● AIM OF THE TASK
Nothing in the listing below should change; retype it as is.

□ □ □ □ □ □ □

-- ==== Sys2Proof/Machine/Formats.lean ====
section
/-! DEFINITION. Element formats: descriptors and their checks, layout in a chunk, values, rounding, and the keyed counter
generator (Combiners, Formats and Rounding). Values are exact; nothing is rounded but where the spec rounds. -/
namespace Sys2Proof.Machine

/-! ### Descriptors (Table 10.4, Table 10.5) -/

/-- Element width in bits of a WIDTH code; 0 for a reserved code. -/
def widthOf (c : Nat) : Nat :=
  match c with
  | 0 => 4
  | 1 => 6
  | 2 => 8
  | 3 => 16
  | 4 => 32
  | _ => 0

/-- A decoded format descriptor (Table 10.4). -/
structure Fmt where
  width : Nat
  signed : Bool
  expW : Nat
  fracW : Nat
  bias : Nat
  special : Nat
  block : Bool
  scale : Bool
  noNan : Bool
  deriving DecidableEq, Repr

/-- The fields of a descriptor. -/
def fmtOf (w : Word) : Fmt :=
  { width := widthOf (fld w 2 0), signed := wbit w 3, expW := fld w 7 4, fracW := fld w 12 8, bias := fld w 20 13
    special := fld w 22 21, block := wbit w 23, scale := wbit w 24, noNan := wbit w 25 }

/-- Bits that differ between equal formats: everything but VALID. -/
def sameFmt (a b : Word) : Bool := fld a 30 0 == fld b 30 0

def Fmt.isInt (f : Fmt) : Bool := f.special == 2
def Fmt.ieee (f : Fmt) : Bool := f.special == 0

/-- The largest finite magnitude pattern of a float format (R326). -/
def maxPat (f : Fmt) : Nat :=
  if f.ieee then (2 ^ f.expW - 1) * 2 ^ f.fracW - 1
  else if f.noNan then 2 ^ (f.expW + f.fracW) - 1
  else 2 ^ (f.expW + f.fracW) - 2

/-- EMAX_FIELD (R326). -/
def emaxField (f : Fmt) : Nat := maxPat f / 2 ^ f.fracW

/-- The span of a format in bits (R329). -/
def spanOf (f : Fmt) : Nat :=
  (if f.isInt then f.width else emaxField f + f.fracW) + (if f.scale then 254 else 0)

/-- The accumulator class (R329). -/
def accClass (f : Fmt) : Nat :=
  if spanOf f + 14 ≤ 48 then 48 else if spanOf f + 14 ≤ 64 then 64 else 320

/-- A user descriptor passes Table 10.5. -/
def fmtOk (w : Word) : Bool :=
  let f := fmtOf w
  decide (fld w 2 0 ≤ 4) && decide (f.special ≠ 3) && (fld w 30 26 == 0)
    && (if f.isInt then f.expW == 0 && (b2n f.signed + f.fracW == f.width) && decide (f.bias ≤ 31)
      else (b2n f.signed + f.expW + f.fracW == f.width) && decide ((if f.ieee then 2 else 1) ≤ f.expW ∧ f.expW ≤ 8)
        && decide (f.fracW ≤ 23))
    && (f.block == f.scale) && (!f.block || decide (f.width ≤ 8)) && (!f.noNan || f.special == 1)
    && decide (spanOf f + 14 ≤ 320)

/-- Elements per chunk (Table 10.3). -/
def perChunk (f : Fmt) : Nat :=
  if f.block then (if f.width = 8 then 3968 else if f.width = 6 then 5216 else 7680)
  else if f.width = 32 then 1024
  else if f.width = 16 then 2048
  else if f.width = 8 then 4096
  else if f.width = 6 then 5461
  else 8192

/-- The byte at which a block-scaled chunk's scales begin (Table 10.3). -/
def scaleBase (f : Fmt) : Nat := perChunk f * f.width / 8

/-- The bits of a chunk its elements and scales occupy, from bit 0 (Table 10.3). -/
def usedBits (f : Fmt) : Nat := if f.block then 8 * (scaleBase f + perChunk f / 32) else f.width * perChunk f

/-- A chunk with the bits past its elements and scales zero (R103, Table 10.3). -/
def zeroTail (f : Fmt) (b : List Byte) : List Byte :=
  let u := usedBits f
  if 32768 ≤ u then b
  else
    b.take (u / 8)
      ++ (if u % 8 = 0 then [] else [b.getD (u / 8) 0 &&& BitVec.ofNat 8 (2 ^ (u % 8) - 1)])
      ++ List.replicate (4096 - (u + 7) / 8) 0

□ □ □ □ □ □ □

● EXERCISE ANSWER
-- ==== Sys2Proof/Machine/Formats.lean ====
section
/-! DEFINITION. Element formats: descriptors and their checks, layout in a chunk, values, rounding, and the keyed counter
generator (Combiners, Formats and Rounding). Values are exact; nothing is rounded but where the spec rounds. -/
namespace Sys2Proof.Machine

/-! ### Descriptors (Table 10.4, Table 10.5) -/

/-- Element width in bits of a WIDTH code; 0 for a reserved code. -/
def widthOf (c : Nat) : Nat :=
  match c with
  | 0 => 4
  | 1 => 6
  | 2 => 8
  | 3 => 16
  | 4 => 32
  | _ => 0

/-- A decoded format descriptor (Table 10.4). -/
structure Fmt where
  width : Nat
  signed : Bool
  expW : Nat
  fracW : Nat
  bias : Nat
  special : Nat
  block : Bool
  scale : Bool
  noNan : Bool
  deriving DecidableEq, Repr

/-- The fields of a descriptor. -/
def fmtOf (w : Word) : Fmt :=
  { width := widthOf (fld w 2 0), signed := wbit w 3, expW := fld w 7 4, fracW := fld w 12 8, bias := fld w 20 13
    special := fld w 22 21, block := wbit w 23, scale := wbit w 24, noNan := wbit w 25 }

/-- Bits that differ between equal formats: everything but VALID. -/
def sameFmt (a b : Word) : Bool := fld a 30 0 == fld b 30 0

def Fmt.isInt (f : Fmt) : Bool := f.special == 2
def Fmt.ieee (f : Fmt) : Bool := f.special == 0

/-- The largest finite magnitude pattern of a float format (R326). -/
def maxPat (f : Fmt) : Nat :=
  if f.ieee then (2 ^ f.expW - 1) * 2 ^ f.fracW - 1
  else if f.noNan then 2 ^ (f.expW + f.fracW) - 1
  else 2 ^ (f.expW + f.fracW) - 2

/-- EMAX_FIELD (R326). -/
def emaxField (f : Fmt) : Nat := maxPat f / 2 ^ f.fracW

/-- The span of a format in bits (R329). -/
def spanOf (f : Fmt) : Nat :=
  (if f.isInt then f.width else emaxField f + f.fracW) + (if f.scale then 254 else 0)

/-- The accumulator class (R329). -/
def accClass (f : Fmt) : Nat :=
  if spanOf f + 14 ≤ 48 then 48 else if spanOf f + 14 ≤ 64 then 64 else 320

/-- A user descriptor passes Table 10.5. -/
def fmtOk (w : Word) : Bool :=
  let f := fmtOf w
  decide (fld w 2 0 ≤ 4) && decide (f.special ≠ 3) && (fld w 30 26 == 0)
    && (if f.isInt then f.expW == 0 && (b2n f.signed + f.fracW == f.width) && decide (f.bias ≤ 31)
      else (b2n f.signed + f.expW + f.fracW == f.width) && decide ((if f.ieee then 2 else 1) ≤ f.expW ∧ f.expW ≤ 8)
        && decide (f.fracW ≤ 23))
    && (f.block == f.scale) && (!f.block || decide (f.width ≤ 8)) && (!f.noNan || f.special == 1)
    && decide (spanOf f + 14 ≤ 320)

/-- Elements per chunk (Table 10.3). -/
def perChunk (f : Fmt) : Nat :=
  if f.block then (if f.width = 8 then 3968 else if f.width = 6 then 5216 else 7680)
  else if f.width = 32 then 1024
  else if f.width = 16 then 2048
  else if f.width = 8 then 4096
  else if f.width = 6 then 5461
  else 8192

/-- The byte at which a block-scaled chunk's scales begin (Table 10.3). -/
def scaleBase (f : Fmt) : Nat := perChunk f * f.width / 8

/-- The bits of a chunk its elements and scales occupy, from bit 0 (Table 10.3). -/
def usedBits (f : Fmt) : Nat := if f.block then 8 * (scaleBase f + perChunk f / 32) else f.width * perChunk f

/-- A chunk with the bits past its elements and scales zero (R103, Table 10.3). -/
def zeroTail (f : Fmt) (b : List Byte) : List Byte :=
  let u := usedBits f
  if 32768 ≤ u then b
  else
    b.take (u / 8)
      ++ (if u % 8 = 0 then [] else [b.getD (u / 8) 0 &&& BitVec.ofNat 8 (2 ^ (u % 8) - 1)])
      ++ List.replicate (4096 - (u + 7) / 8) 0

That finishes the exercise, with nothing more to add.